In the case of Argentina, it can be observed that the fall in output due to the 2001 crisis and (to a lesser extent) the 2008 international crisis corresponded to a fall in foreign exchange outflow from travel abroad. Inflow also declined to a lesser extent in 2001 and to a greater extent due to the international crisis. It can also be observed that the TB had a continuous negative balance throughout the 1990s, with an appreciated exchange rate and a liberalized foreign exchange market. Similarly, from 2011, the TB again had negative balances, which increased significantly from 2015 with the liberalization of the foreign exchange market and decreased with the recession and the reimposition of exchange controls.

In the case of Brazil, there is a close positive correlation between outbound travel and the evolution of the GDP. In turn, foreign currency inflow from international tourism shows a moderate, albeit continuous, increase. In this respect, Argentina's tourism receipts have been more volatile.

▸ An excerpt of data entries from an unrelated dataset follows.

/-- LINK_SILENCE_TIMEOUT (R165): 1 µs without a good flit. -/
def execLinkSilenceTimeout (j : Fin 144) (s : State) : Out :=
  if s.lkRuns j then .next (s.linkFault j false) else .next s

/-- Whether links train: from start-up step 9 on, and not while the module sleeps (R177, R178). -/
def State.seamsOn (s : State) : Bool := s.boot.trained && s.psState ≠ psStandby && s.psState ≠ psFreewheel

/-- LINK_RETRAIN_TIMER (R176): a DOWN link of an enabled port retrains; in Standby and Freewheel one that a fault took down, as
the keep-alive link is, and not those stopped as planned (R178). -/
def execLinkRetrainTimer (j : Fin 144) (s : State) : Out :=
  if s.boot.trained = true ∧ (s.seamsOn = true ∨ (s.link j).faulted = true) ∧ s.lkState j = lkDown ∧ s.flag F.FAB_PORT_CFG_EN (j.val / 8) ∧ (portLinks (s.mode j)).elem (j.val % 8) then
    .next (s.train j)
  else .next s

/-- Training failed: TRAIN_FAIL, the link is DOWN, and the retrain interval doubles up to 10 s (R159, R176). -/
def State.trainFail (s : State) (j : Nat) : State :=
  let s1 := (s.clearLink j lkDown).modLink j fun l => { l with interval := min 10000 (2 * l.interval) }
  s1.raisePort F.FAB_PORT_CAUSE_TRAIN_FAIL j 0

/-- LINK_TRAINING_DONE (R159, R168, R170, R172, R176, R177): the lanes that trained and the measured round trip.
Without lanes, without a HELLO, or with a peer of another width the training fails; a peer other than the expected
one leaves the link MISWIRED; else the link comes up, with the peer's buffers as credits.  On a narrowed link the lanes that
retrained rejoin at a REMAP (R178). -/
def execLinkTrainingDone (j : Fin 144) (lanes : BitVec 8) (rtt : BitVec 16) (s : State) : Out :=
  if s.lkState j = lkKeep ∨ s.lkState j = lkMiswired then
    let p := j.val / 8
    let back := (linkLanes (s.mode j) (j.val % 8)).filter fun l => lanes.getLsbD l && s.rd F.FAB_LANE_STAT_STATE (8 * p + l) = 1
    if back = [] then .next s else .next (s.remapWide j back)
  else if s.lkState j = lkTraining then
    let p := j.val / 8
    let w := modeWidth (s.mode j)
    let good := (linkLanes (s.mode j) (j.val % 8)).filter fun l => lanes.getLsbD l && s.rd F.FAB_LANE_STAT_STATE (8 * p + l) = 1
    let s0 := s.wr F.FAB_PORT_CMD_RETRAIN p (s.rd F.FAB_PORT_CMD_RETRAIN p &&& (255 - 2 ^ (j.val % 8)))
    let l := s0.link j
    if good = [] || !(s0.flag F.FAB_LINK_PEER_VALID j) || l.peerWidth ≠ w then .next (s0.trainFail j)
    else
      let bad := (linkLanes (s.mode j) (j.val % 8)).filter fun x => !(good.elem x) && s.rd F.FAB_LANE_STAT_STATE (8 * p + x) = 1
      let s1 := ((s0.setLanes p good 2).setLanes p bad 4).wr F.FAB_LINK_STAT_RTT j rtt.toNat
      let s2 := s1.modLink j fun l => { l with credits := l.peerBuf, interval := 100, faulted := false }
      let wrong := match l.expect with
        | some m => decide ((s0.rd F.FAB_LINK_PEER_MODULE j, s0.rd F.FAB_LINK_PEER_PORT j, s0.rd F.FAB_LINK_PEER_LINK j) ≠ m)
        | none => false
      if wrong then
        .next ((((s2.wr F.FAB_LINK_STAT_STATE j lkMiswired).wr F.FAB_LINK_STAT_WIDTH j good.length).portStat p).raisePort
          F.FAB_PORT_CAUSE_MISWIRED j 0)
      else
        .next (((s2.wr F.FAB_LINK_STAT_STATE j lkUp).linkWidth j).raisePort F.FAB_PORT_CAUSE_LINK_UP j 0)
  else .next s

/-- The link that a lane of a port belongs to. -/
def State.linkOfLane (s : State) (p l : Nat) : Nat := 8 * p + l / modeWidth (s.rd F.FAB_PORT_CFG_MODE p)

/-- LANE_READD_RETRY (R174): 10 s after its drop a lane is retried, at most three times. -/
def execLaneReaddRetry (l : Fin 144) (s : State) : Out :=
  if s.flag F.FAB_PORT_CFG_AUTOREADD (l.val / 8) ∧ s.rd F.FAB_LANE_STAT_STATE l = 4 ∧ s.rd F.FAB_LANE_STAT_TRIES l < 3 ∧
      s.lkCarries (s.linkOfLane (l.val / 8) (l.val % 8)) ∧ s.lkState (s.linkOfLane (l.val / 8) (l.val % 8)) ≠ lkKeep then
    .next ((s.wr F.FAB_LANE_STAT_STATE l 1).wr F.FAB_LANE_STAT_TRIES l (s.rd F.FAB_LANE_STAT_TRIES l + 1))
  else .next s

/-- LANE_READD_TEST_DONE (R174): the lane rejoins through LANE_ADD and REMAP, or counts a failed retry; after the
third it reads OUT. -/
def execLaneReaddTestDone (l : Fin 144) (pass : Bool) (s : State) : Out :=
  let j := s.linkOfLane (l.val / 8) (l.val % 8)
  if s.rd F.FAB_LANE_STAT_STATE l = 1 ∧ s.lkCarries j then
    if pass then
      let m := BitVec.ofNat 8 (2 ^ (l.val % 8))
      let s1 := (s.wr F.FAB_LANE_STAT_STATE l 2).linkWidth j
      .next (((s1.ctrlNow j (.laneAdd m)).ctrlNow j (.remap m)).raisePort F.FAB_PORT_CAUSE_LANE_ADD j 0)
    else .next (s.wr F.FAB_LANE_STAT_STATE l (if 3 ≤ s.rd F.FAB_LANE_STAT_TRIES l then 5 else 4))
  else .next s

/-- RETRAIN (R174, R179): a write of FAB_PORT_CMD.RETRAIN: each link named retrains and its lanes' retry counts are
reset; the bit stays set until training ends. -/
def execRetrain (p : Fin 18) (mask : BitVec 8) (s : State) : Out :=
  if s.flag F.FAB_PORT_CFG_EN p then
    let ks := (portLinks (s.rd F.FAB_PORT_CFG_MODE p)).filter fun k => mask.getLsbD k
    .next (ks.foldl (fun s k =>
      let j := 8 * p.val + k
      let lanes := linkLanes (s.mode j) k
      let s1 := lanes.foldl (fun s l => s.wr F.FAB_LANE_STAT_TRIES (8 * p.val + l) 0) (s.linkStop j lkDown)
      let s2 := s1.setLanes p (lanes.filter fun l => s1.rd F.FAB_LANE_STAT_STATE (8 * p.val + l) = 5) 0
      (s2.train j).wr F.FAB_PORT_CMD_RETRAIN p (s2.rd F.FAB_PORT_CMD_RETRAIN p ||| 2 ^ k)) s)
  else .next s

/-- A lane loses its enable (R173): a planned drop without replay; without a lane left the link stops as planned. -/
def State.laneDisable (s : State) (p l : Nat) : State :=
  let j := s.linkOfLane p l
  if s.lkRuns j && (s.activeLanes j).elem (8 * p + l) then
    let m := BitVec.ofNat 8 (2 ^ l)
    let s1 := s.dropLanes j [l] 6 false
    if s1.activeLanes j = [] then (s.linkStop j lkDown).setLanes p [l] 6
    else (s1.ctrlNow j (.laneDrop m true)).ctrlNow j (.remap m)
  else s.setLanes p [l] 6

/-- FAB_PORT_CFG_WRITE (R159, R173, R180): MODE and KEEPALIVE change only while EN is 0; setting EN trains the
port's links, or leaves them DOWN until start-up step 9, clearing it sends DOWN on every link and stops the port as planned. -/
def execFabPortCfgWrite (p : Fin 18) (w : Word) (s : State) : Out :=
  let en := s.flag F.FAB_PORT_CFG_EN p
  let s1 := if en then s else (s.wr F.FAB_PORT_CFG_MODE p (fieldOf w F.FAB_PORT_CFG_MODE)).wr F.FAB_PORT_CFG_KEEPALIVE p
    (fieldOf w F.FAB_PORT_CFG_KEEPALIVE)
  let old := s.rd F.FAB_PORT_CFG_LANE_EN p
  let new := fieldOf w F.FAB_PORT_CFG_LANE_EN
  let s2 := (s1.wr F.FAB_PORT_CFG_LANE_EN p new).wr F.FAB_PORT_CFG_AUTOREADD p (fieldOf w F.FAB_PORT_CFG_AUTOREADD)
  let s3 := (List.range 8).foldl (fun s l =>
    if old.testBit l && !(new.testBit l) then s.laneDisable p l
    else if !(old.testBit l) && new.testBit l && s.rd F.FAB_LANE_STAT_STATE (8 * p.val + l) = 6 then s.setLanes p [l] 0
    else s) s2
  let on := fieldOf w F.FAB_PORT_CFG_EN ≠ 0
  let s4 := s3.wr F.FAB_PORT_CFG_EN p (if on then 1 else 0)
  let links := (portLinks (s4.rd F.FAB_PORT_CFG_MODE p)).map fun k => 8 * p.val + k
  if !en && on then
    .next (links.foldl (fun (s : State) (j : Nat) => if s.seamsOn then s.train j else s.wr F.FAB_LINK_STAT_STATE j lkDown) s4)
  else if en && !on then
    .next (links.foldl (fun s j =>
      (if s.lkRuns j then s.sendDown j false else s).linkStop j lkDisabled) s4)
  else .next s4

/-- RTT_MEASURE (R168): the round trip of a link is refreshed. -/
def execRttMeasure (j : Fin 144) (ns : Nat) (s : State) : Out :=
  if s.lkCarries j then .next (s.wr F.FAB_LINK_STAT_RTT j (min ns 0xFFFF)) else .next s

/-- The cable end of a connector: present, powered. -/
def State.cable (s : State) (p : Nat) : Bool × Bool :=
  match s.fab.cables.find? fun c => c.1 = p with
  | some c => c.2
  | none => (false, false)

The cases of Chile and Uruguay show some differences from the two previous cases. First, they have positive TB balances (at least from 2006 to early 2019 in the case of Chile). Second, outflow due to foreign travel does not seem to respond to GDP increases to the same extent as in Argentina and Brazil. Indeed, Uruguay's outbound travel expenditures remained virtually stable until 2011 despite the continuous growth of the GDP since 2002 (with the exception of the 2008 crisis).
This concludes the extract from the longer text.